Improving pain interference may not even mean reducing pain, Weiner said. Sometimes, treating a patient’s depression or anxiety can reduce pain interference.

Fear avoidance

“Central to maladaptive coping in the pain world is something called fear avoidance,” Weiner said. “A reasonable screen for the presence of fear avoidance ... is to say to the patient, do you agree or disagree with the following statement: it is not really safe for a person with my pain problem to be physically active. If they agree, then you say ‘perhaps fear avoidance is playing a significant role.’”

The fear avoidance model has previously been shown to drive the transition from acute or intermittent pain into a chronic, disabling pain, Weiner said.

“It is a very, very important concept when treating people with chronic pain,” she added.

Fear avoidance is rooted in the concept of pain catastrophizing — when patients are afraid of anything that might elicit pain and then hyperfocus on the pain, avoid activity and become disabled, Weiner said. But there are several treatment options, depending on resources available and patient preferences.

“Physical therapists who are very experienced in treating chronic pain patients can significantly reduce fear avoidance beliefs by effectively desensitizing them,” she said. “If you have access to a paid psychologist, when the patient is interested in that they can undergo pain cognitive behavioral therapy. I have found that patients with depression or anxiety — very often, successful treatment of that depression and or anxiety can effectively reduce fear avoidance beliefs.”

Self-efficacy

Weiner said that physicians can also screen for self-efficacy — one’s belief in their ability to accomplish a task in the face of other challenges — which is another concept that is not prominent in general medical literature.
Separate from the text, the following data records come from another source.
/-! ### One sample of one unit (R137) -/

/-- What steps 1 and 2 leave for the later steps of a unit. -/
structure Smp where
  /-- a sample is in progress in the unit -/
  on : Bool := false
  /-- missed its deadline -/
  miss : Bool := false
  e : Int := 0
  absE : Nat := 0
  /-- the request before any cut: the VCM notch chain's output, or MAN_UV -/
  want : Int := 0
  /-- the command after the slew limiter -/
  uv : Int := 0
  um : Int := 0
  /-- request in mA -/
  req : Nat := 0
  /-- granted mA, and whether R155 clamped the command -/
  grant : Nat := 0
  cut : Bool := false
  sat : Bool := false

/-- The measured position of this sample (R139): the state with it, and whether there is a new measurement. -/
def State.measure (s : State) (n : Fin 4) : State × Bool :=
  let trk := s.fld (R.LOOP_TRK n) 23 0
  let a := (s.sec n).atb
  let l := (s.sec n).loop
  let s' := s.onLoop n (fun l => { l with burstNew := false })
  if s.rgMeas n (s.region n) then
    if l.burstNew then
      let w := a.wedge2.toNat
      (s'.onLoop n (fun l => { l with y := (trk : Int) * 65536 + 2 * burstPes (bitsOf w 7 0) (bitsOf w 15 8) trk }), true)
    else (s', false)
  else if bitOf a.posWord.toNat 28 then (s', false)
  else (s'.onLoop n (fun l => { l with y := (trk : Int) * 65536 + 2 * toS 16 (a.posWord.toNat % 65536) }), true)

/-- The integral term of a sample, with the bumpless transfer of R151 at the first AUTO sample after MANUAL: the state and
the term. `rest`: the other terms of av. -/
def State.integralTerm (s : State) (n : Fin 4) (rest : Int) : State × SV :=
  let r := s.region n
  let l := (s.sec n).loop
  if l.fromManual then
    let u := l.uvApp
    let want := upI u - rest
    let g := s.gain n r
    let s := s.onLoop n (fun l => { l with
      nv := Vector.replicate 4 (Vector.replicate 4 u), nm := Vector.replicate 2 (Vector.replicate 4 l.umApp) })
    if g = 0 then (s.setBit (R.LOOP_STATUS n) 9 (want != 0), ⟨0, false⟩)
    else
      let z := divT (want * 32768) g
      let lim := s.zlim n r
      let bump := decide (lim < (z.natAbs : Int))
      let z := satS 32 (clampI (-lim) lim z)
      let s := (s.setBit (R.LOOP_STATUS n) 9 bump).setZ n z
      (s, if bump then s.iterm n r z else ⟨want, false⟩)
  else (s, s.iterm n r l.z)

/-- The controller sum and the notch chains of MODE AUTO: requests before the clamp and the milliactuator command (R141). -/
def State.control (s : State) (n : Fin 4) (x : List Int) (ffv ffm : Int) : State × Int × Int × Bool :=
  let r := s.region n
  let av := mscSum ⟨0, false⟩ ((s.coefs n r 60 6).zip x)
  let am := mscSum ⟨0, false⟩ ((s.coefs n r 66 6).zip x)
  let avk := av.shl (s.shift n r 2)
  let rest := avk.v + upI ffv + upI (s.sec n).loop.cff
  let (s, it) := s.integralTerm n rest
  let av := (SV.sat40 ⟨rest + it.v, avk.c || it.c⟩).rnd
  let amk := am.shl (s.shift n r 2)
  let am := (SV.sat40 ⟨amk.v + upI ffm, amk.c⟩).rnd
  let secs (k cnt : Nat) : List (List Int) := (List.range cnt).map (fun j => s.coefs n r (k + 5 * j) 5)
  let (ov, nv, fv) := biquads (secs 76 4) (s.sec n).loop.nv.toList av.v
  let (om, nm, fm) := biquads (secs 96 2) (s.sec n).loop.nm.toList am.v
  let s := s.onLoop n (fun l => { l with
    nv := Vector.ofFn (fun k : Fin 4 => nv.getD k.val (Vector.replicate 4 0))
    nm := Vector.ofFn (fun k : Fin 2 => nm.getD k.val (Vector.replicate 4 0)) })
  (s, ov, om, av.c || am.c || fv || fm)

/-- The slew limiter (R169). -/
def State.slew (s : State) (n : Fin 4) (uv : Int) : State × Int :=
  if s.bridge n = .retract ∨ s.bridge n = .velocity then (s, uv)
  else
    let st : Int := s.fld (R.SL_STEP n) 15 0
    let p := (s.sec n).loop.uvApp
    let o := clampI (p - st) (p + st) uv
    (if o = uv then s else s.countM (R.ACT_CNT_SLEW n) (secEv n 0x25), o)

/-- The request of R154 in mA; IMAX while velocity mode holds the bridge (R173). -/
def State.request (s : State) (n : Fin 4) (uv : Int) : Nat :=
  if s.bridge n = .velocity then s.fld (R.VD_VMODE n) 31 16 else (uv.natAbs * s.ifs n + 32767) / 32768

/-- A deadline miss of a unit (R138): the off-track input stands, and the second consecutive miss sends TIMEOUT. -/
def State.loopMiss (s : State) (n : Fin 4) : State :=
  let run := (s.sec n).loop.missRun + 1
  let s := (s.countM (R.LOOP_CNT_MISS n) (secEv n 0x21)).onLoop n (fun l => { l with missRun := min run 3 })
  let tag := match (s.sec n).chan.wr with
    | some w => w.tag
    | none => 0
  let s := (s.offtrackCut n tag).setBit (R.LOOP_STATUS n) 8 true
  if run = 2 then s.actFault n kTIMEOUT else s

/-- Steps 1 and 2 of a unit. `miss`: its step 2 does not complete in time, or the shared step 3 does not; `bad`: a
coefficient read is uncorrectable, and the sample is abandoned (R138; log 25). -/
def State.sampleStart (s : State) (n : Fin 4) (miss bad : Bool) : State × Smp :=
  if s.domOn (16 + n) = false then (s, {})
  else
    let miss := miss || bad
    let s := s.pmuM (secEv n 0x20)
    let s := if miss then s else s.beginSample n
    let s := s.offsetsStep n
    let r := s.region n
    let (s, meas) := if bad then (s, false) else s.measure n
    let s := if meas ∧ s.bit (R.ACT_STATUS n) 11 then
        (s.setPg n ⟨(s.sec n).loop.y * 256, (s.sec n).act.v, (s.sec n).act.a⟩).setBit (R.ACT_STATUS n) 11 false
      else s
    let (rpos, ffv, ffm) := s.reference n
    let E := rpos + 2 * (s.ofsApp n + s.recApp n) - (s.sec n).loop.y
    let eRaw := asr E (1 + s.rgScale n r)
    let e := satS 16 eRaw
    let l := (s.sec n).loop
    let mode := s.loopMode n
    let held : Smp := { on := true, miss := true, e := e, absE := satU 32 E.natAbs, uv := l.uvApp, um := l.umApp,
                        req := s.request n l.uvApp }
    if bad then
      ((s.sendFault (srcLoop n) kUE (R.LOOP_BANK n (64 * r + (Config.freeWord s.free).toNat % 64))).useFree.onLoop n
        (fun l => { l with x := l.xp }), { held with e := toS 16 (s.fld (R.LOOP_ERR n) 15 0) })
    else if mode = 2 then
      let s := (s.onLoop n (fun l => { l with
        x := Vector.replicate 6 0
        xp := Vector.replicate 6 0
        nv := Vector.replicate 4 (Vector.replicate 4 0)
        nm := Vector.replicate 2 (Vector.replicate 4 0) })).setZ n 0
      let s := (s.setReg (R.LOOP_ERR n) (ofS 16 e)).setBit (R.LOOP_STATUS n) 10 meas
      (s, if miss then held else { on := true, e := e, absE := satU 32 E.natAbs, sat := e != eRaw,
                                   req := s.request n 0 })
    else
      let eps := if meas then (mscSum ⟨upI e, false⟩ ((s.coefs n r 48 6).zip l.xp.toList)).rnd else ⟨0, false⟩
      let shl := s.shift n r 1
      let xs := (l.xp.toList.zip (s.coefs n r 54 6)).map (fun p =>
        let g := (SV.mac ⟨0, false⟩ p.2 eps.v).shl shl
        (SV.sat40 ⟨upI p.1 + g.v, g.c⟩).rnd)
      let x := xs.map SV.v
      let s := s.onLoop n (fun l => { l with x := Vector.ofFn (fun k : Fin 6 => x.getD k.val 0) })
      let s := (s.setReg (R.LOOP_ERR n) (ofS 16 e + 65536 * ofS 16 eps.v)).setBit (R.LOOP_STATUS n) 10 meas
      let sat1 := e != eRaw || eps.c || xs.any SV.c
      let (s, want, um, sat2) := if mode = 0 then s.control n x ffv ffm else (s, l.manUv, l.manUm, false)
      let umax := s.rgUmax n r
      let (s, uv) := s.slew n (if mode = 0 then clampI (-umax) umax want else want)
      (s, if miss then { held with sat := sat1 || sat2 }
          else { on := true, e := e, absE := satU 32 E.natAbs, want := want, uv := uv, um := um,
                 req := s.request n uv, sat := sat1 || sat2 })

/-! ### The budget (R154, R155) -/

/-- Insert by ascending request, ties by the lower number. -/
def insReq (p : Nat × Nat) : List (Nat × Nat) → List (Nat × Nat)
  | [] => [p]
  | q :: r => if q.2 < p.2 ∨ (q.2 = p.2 ∧ q.1 < p.1) then q :: insReq p r else p :: q :: r

/-- The members of a set in ascending order of request. -/
def byRequest (l : List (Nat × Nat)) : List (Nat × Nat) := l.foldr insReq []

/-- fill(): shares of (number, request) pairs already in order, and what remains (R155). -/
def fillGo (rem : Nat) : List (Nat × Nat) → List (Nat × Nat) × Nat
  | [] => ([], rem)
  | p :: r =>
    let g := min p.2 (rem / (r.length + 1))
    let (gs, left) := fillGo (rem - g) r
    ((p.1, g) :: gs, left)

/-- The share of number `i`. -/
def shareOf (l : List (Nat × Nat)) (i : Nat) : Nat :=
  match l.find? (fun p => p.1 == i) with
  | some p => p.2
  | none => 0

/-- The grants of the four units (R155). `req`, `fol`: request and following, in order of unit. -/
def grants (avail cap : Nat) (req : List Nat) (fol : List Bool) : List Nat :=
  let idx := List.range 4
  let first := (idx.filter (fun i => fol.getD i false)).map (fun i => (i, min (req.getD i 0) cap))
  let (g1, rem) := fillGo avail (byRequest first)
  let second := idx.map (fun i => (i, req.getD i 0 - shareOf g1 i))
  let (g2, _) := fillGo rem (byRequest second)
  idx.map (fun i => shareOf g1 i + shareOf g2 i)

/-- avail of R154: 0 while LE_ISUP is 0 (R158). -/
def State.loopAvail (s : State) : Nat :=
  s.fld R.LE_ISUP 15 0 - max (s.fld R.LE_ISPIN_MEAS 15 0) (s.fld R.LE_ISPIN_RES 15 0)

/-- Step 3 for a unit: the clamp to its grant (R155). -/
def State.applyGrant (s : State) (n : Fin 4) (p : Smp) (grant : Nat) : State × Smp :=
  if p.on = false ∨ p.miss then (s, { p with grant := grant })
  else
    let lim : Int := (grant * 32768 / s.ifs n : Nat)
    let uv := clampI (-lim) lim p.uv
    let loopHas := s.bridge n == .loop || s.bridge n == .none
    let cut := uv != p.uv && loopHas && s.loopMode n != 2
    let s := if cut then s.countM (R.LOOP_CNT_BUDGET n) (secEv n 0x24) else s
    (s.setReg (R.LOOP_GRANT n) (satU 16 grant + 65536 * satU 16 p.req), { p with uv := uv, grant := grant, cut := cut })

/-! ### Steps 4 and 5 -/

/-- Step 4: the commands are applied; the milliactuator code (R137, R145, R160, R175). -/
def State.applyCmd (s : State) (n : Fin 4) (p : Smp) : State :=
  if p.on = false then s
  else
    let mode := s.loopMode n
    let uv := match s.bridge n with
      | .loop => if p.miss then p.uv else if mode = 2 then 0 else p.uv
      | _ => s.coilUv n
    let um := if p.miss then p.um else if mode = 2 then 0 else p.um
    let s := s.onLoop n (fun l => { l with uvApp := uv, umApp := um })
    let s := s.setReg (R.LOOP_OUT n) (ofS 16 uv + 65536 * ofS 16 um)
    let s := if p.miss then s else s.setBit (R.LOOP_STATUS n) 6 (mode != 2 && uv != p.want)
    let ofs := toS 16 (s.fld (R.MA_CFG n) 15 0)
    let free := !s.retracting n && mode != 2 && !p.miss
    let held := (s.sec n).act.maHeld && !free
    let c := satS 16 (um + ofs)
    let code := if held then ofs else if s.bit (R.MA_CFG n) 16 then satS 16 (-c) else c
    s.onAct n (fun a => { a with maHeld := held, maCode := code })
A two-item question will suffice: how confident are you that you can do some form of work despite the pain and how confident are you that you can live a normal lifestyle despite the pain? Each item is scored from zero to six, and a total score of five or less indicates that the patient needs help with self-efficacy.

In closing, Weiner said that “psychosocial dysfunction treatment holds an important key to minimizing pain interference, which is the key track treatment outcome in people with chronic pain.”